Я чувствую в атмосфере дух соперничества, как это было в первые несколько недель учебы в юридическом колледже, когда мы очень ревниво относились к успехам друг друга. Я киваю нескольким знакомым, молча надеясь, что они провалятся, потому что они тоже в душе надеются, что я срежусь. Такова суть нашей профессии.
Но вот мы расселись за раздвижными столами с изрядными промежутками между ними и выслушиваем десятиминутную инструкцию. Затем, ровно в восемь, начинаются экзамены.
Начинаются они с бесконечного перечня неоднозначных вопросов с подвохом, по всему Уложению законов, распространяющихся на все штаты. Просто невозможно сказать в данный момент, достаточно ли я подготовлен. Утро бесконечное.
На ленче в спокойном гостиничном кафе мы встречаемся с Букером и ни словом не обмениваемся об экзаменах.
Вечером съедаю сандвич с индейкой во дворике вместе с мисс Берди. В девять укладываюсь спать.
* * * Экзамен заканчивается в пять вечера в пятницу. Мы все куксимся и слишком устали, чтобы отметить событие. У нас в последний раз собирают работы и говорят, что мы свободны.
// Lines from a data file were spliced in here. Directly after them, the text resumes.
-- ==== Sys2Proof/Laws/Step.lean ====
section
/-! SUPPORT. What an instruction, a step and a run of transactions can do, said once. -/

namespace Sys2Proof.Machine

variable {s t : State}

/-! ## Instructions -/

/-- What an instruction can do to RUN and FAULT: leave both, start a key wait, or take a fault; in the two latter cases
that is all it does. -/
theorem exec_run {i : Instr} (h : exec i s = .next t) :
    (t.run = s.run ∧ t.fault = s.fault) ∨ (∃ x, i = .ldVxK x ∧ t = s.enterWait x ∧ s.selectedKey = none) ∨
    ∃ c, t = s.raiseFault c := by
  cases i <;> simp only [exec] at h
  case ret =>
    unfold execRet at h
    split at h <;> cases h
    · rename_i hp
      obtain ⟨-, rfl, -⟩ := State.pop_ok hp
      exact .inl ⟨rfl, rfl⟩
    · exact .inr (.inr ⟨_, rfl⟩)
  case call nnn =>
    unfold execCall at h
    split at h <;> cases h
    · rename_i hp
      obtain ⟨-, rfl⟩ := State.push_ok hp
      exact .inl ⟨rfl, rfl⟩
    · exact .inr (.inr ⟨_, rfl⟩)
  case skp x =>
    unfold execSkp at h
    split at h <;> cases h
    · exact .inl ⟨rfl, rfl⟩
    · exact .inr (.inr ⟨_, rfl⟩)
  case sknp x =>
    unfold execSknp at h
    split at h <;> cases h
    · exact .inl ⟨rfl, rfl⟩
    · exact .inr (.inr ⟨_, rfl⟩)
  case ldVxK x =>
    unfold execLdVxK at h
    split at h <;> cases h
    · exact .inl ⟨rfl, rfl⟩
    · exact .inr (.inl ⟨x, rfl, rfl, ‹_›⟩)
  all_goals
    cases h
    exact .inl ⟨by simp, by simp⟩

/-- No instruction writes KEY, LOADED or the settings. -/
theorem exec_inputs {i : Instr} (h : exec i s = .next t) : t.key = s.key ∧ t.loaded = s.loaded ∧ t.cfg = s.cfg := by
  cases i <;> simp only [exec] at h
  case ret =>
    unfold execRet at h
    split at h <;> cases h
    · rename_i hp
      obtain ⟨-, rfl, -⟩ := State.pop_ok hp
      exact ⟨rfl, rfl, rfl⟩
    · exact ⟨rfl, rfl, rfl⟩
  case call nnn =>
    unfold execCall at h
    split at h <;> cases h
    · rename_i hp
      obtain ⟨-, rfl⟩ := State.push_ok hp
      exact ⟨rfl, rfl, rfl⟩
    · exact ⟨rfl, rfl, rfl⟩
  case skp x => unfold execSkp at h; split at h <;> cases h <;> exact ⟨rfl, rfl, rfl⟩
  case sknp x => unfold execSknp at h; split at h <;> cases h <;> exact ⟨rfl, rfl, rfl⟩
  case ldVxK x => unfold execLdVxK at h; split at h <;> cases h <;> exact ⟨rfl, rfl, rfl⟩
  all_goals
    cases h
    exact ⟨by simp, by simp, by simp⟩

/-- Every instruction keeps memory canonical. -/
theorem exec_wf {i : Instr} (hw : Memory.wf s.cfg.font s.mem) (h : exec i s = .next t) :
    Memory.wf t.cfg.font t.mem := by
  cases i <;> simp only [exec] at h
  case ldBVx x =>
    cases h
    simpa using State.wf_writeBytes hw s.i (bcdDigits (s.getV x))
  case ldMemVx x =>
    cases h
    simpa using State.wf_storeRegs hw (x.val + 1)
  case ret =>
    unfold execRet at h
    split at h <;> cases h
    · rename_i hp
      obtain ⟨-, rfl, -⟩ := State.pop_ok hp
      exact hw
    · exact hw
  case call nnn =>
    unfold execCall at h
    split at h <;> cases h
    · rename_i hp
      obtain ⟨-, rfl⟩ := State.push_ok hp
      exact hw
    · exact hw
  case skp x => unfold execSkp at h; split at h <;> cases h <;> exact hw
  case sknp x => unfold execSknp at h; split at h <;> cases h <;> exact hw
  case ldVxK x => unfold execLdVxK at h; split at h <;> cases h <;> exact hw
  all_goals
    cases h
    simpa using hw

/-! ## The step -/

/-- Everything a step that answers a next state can be. -/
theorem step_next (h : step s = .next t) :
    s.loaded = true ∧
    ((s.run = .halted ∧ t = s) ∨ (s.run = .waitingForKey ∧ t = s.keywaitPoll) ∨
      (s.run = .running ∧
        ((∃ i, decode s.fetchWord = .ok i ∧ exec i s = .next t) ∨
          ∃ e, decode s.fetchWord = .error e ∧ t = s.decodeFailure))) := by
  unfold step at h
  split at h
  · refine ⟨‹_›, ?_⟩
    split at h
    · exact .inl ⟨‹_›, by simpa using h.symm⟩
    · exact .inr (.inl ⟨‹_›, by simpa using h.symm⟩)
    · refine .inr (.inr ⟨‹_›, ?_⟩)
      split at h
      · exact .inl ⟨_, ‹_›, h⟩
      · exact .inr ⟨_, ‹_›, by simpa using h.symm⟩
  · simp at h

/-- Everything a poll can do: take a pressed key, or nothing when there is none. -/
theorem State.keywaitPoll_cases (s : State) :
    (∃ k, s.selectedKey = some k ∧ s.keywaitPoll = s.completeWait k) ∨
    (s.selectedKey = none ∧ s.keywaitPoll = s) := by
  unfold State.keywaitPoll
  split
  · exact .inl ⟨_, ‹_›, rfl⟩
  · exact .inr ⟨‹_›, rfl⟩

/-! ## Runs -/

/-- A run of one transaction more: the transaction, then the rest. -/
theorem runTransactions_cons {x : Transaction} {xs : List Transaction} {rs : List Response}
    (h : runTransactions (x :: xs) s = .next (t, rs)) :
    ∃ u r rs', transact x s = .next (u, r) ∧ runTransactions xs u = .next (t, rs') ∧ rs = r :: rs' := by
  simp only [runTransactions] at h
  split at h
  · split at h <;> simp only [Host.Outcome.next.injEq, Prod.mk.injEq, reduceCtorEq] at h
    obtain ⟨rfl, rfl⟩ := h
    exact ⟨_, _, _, ‹_›, ‹_›, rfl⟩
  · simp at h
  · simp at h

/-! ## The port -/

/-- Reads at the port leave the state. -/
theorem State.serveAll_reads (s : State) (f : Nat → Addr) (l : List Nat) :
    (s.serveAll (l.map fun r => .read (f r))).1 = s := by
  induction l with
  | nil => rfl
  | cons a l ih => exact ih

/-- The port's writes of a store of registers leave what the store leaves. -/
theorem State.serveAll_storeRegs (s : State) (n : Nat) :
    (s.serveAll ((List.range n).map fun j => Access.write (s.indirect j) (s.getV (Fin.ofNat 16 j)))).1 =
      s.storeRegs n := by
  induction n with
  | zero => rfl
  | succ n ih =>
    rw [List.range_succ, List.map_append, State.serveAll_append, ih]
    simp only [List.map_cons, List.map_nil, State.serveAll, State.serve, State.storeRegs]
    rw [show (s.storeRegs n).indirect n = s.indirect n by simp [State.indirect],
      State.getV_congr (show (s.storeRegs n).v = s.v by simp)]

end Sys2Proof.Machine
end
Мы решили, что хорошо бы где-то выпить прохладительного во славу былых времен, и вскоре встречаемся вшестером в «Йогисе», чтобы пропустить по паре банок пива. Принса сегодня вечером нет, Брюзера тоже не видно, и я чувствую большое облегчение: мне претит сама мысль, что друзья увидят меня в обществе моего босса. Посыплется множество вопросов насчет нашей практики. Нет, дайте мне лишь год, и я подыщу себе работенку получше.
После первого же экзамена в колледже мы поняли, что лучше никогда не обсуждать, как он прошел. Если потом сравнивать ответы, то бывает очень неприятно сознавать, что ты что-то упустил или не так ответил.
Мы едим пиццу, выпиваем по нескольку банок пива, но мы слишком устали, чтобы закатить веселый дебош. По дороге домой Букер признается, что просто физически заболел от этих экзаменов. Но он уверен, что отделался счастливо.
* * * Я сплю двенадцать часов подряд. Я обещал мисс Берди, что займусь делами в саду сегодня, если не будет дождя. Когда я наконец просыпаюсь, моя квартирка залита ярким солнечным светом. Жарко, влажно, душно – типичный мемфисский июльский день. После трех дней, когда я напрягал до боли глаза, воображение и память в зале без окон, я мог бы немного попотеть и заняться грязной работой в саду, но я выскальзываю из дому незамеченным и через двадцать минут паркуюсь на дорожке у дома Блейков.
Донни Рей ждет меня, сидя на пороге дома. На нем джинсы, кроссовки, темные носки, белая тенниска. На голове обычная бейсбольная кепочка, которая из-за исхудавшего лица кажется слишком большой. Он ходит, опираясь на палку, но для устойчивости ему надо, чтобы его поддерживали подистончавшие руки. Мы с Дот медленно волочим его по узкой дорожке и осторожно, сложив пополам, усаживаем на переднее сиденье моего автомобиля. Она рада, что хоть на несколько часов он уедет из дома, по ее словам, впервые за несколько месяцев. Теперь в доме только Бадди и кошки.
Пока мы двигаемся через город, Донни Рей сидит, поставив палку между ног и положив на нее подбородок. Он меня поблагодарил за приезд и теперь почти все время молчит.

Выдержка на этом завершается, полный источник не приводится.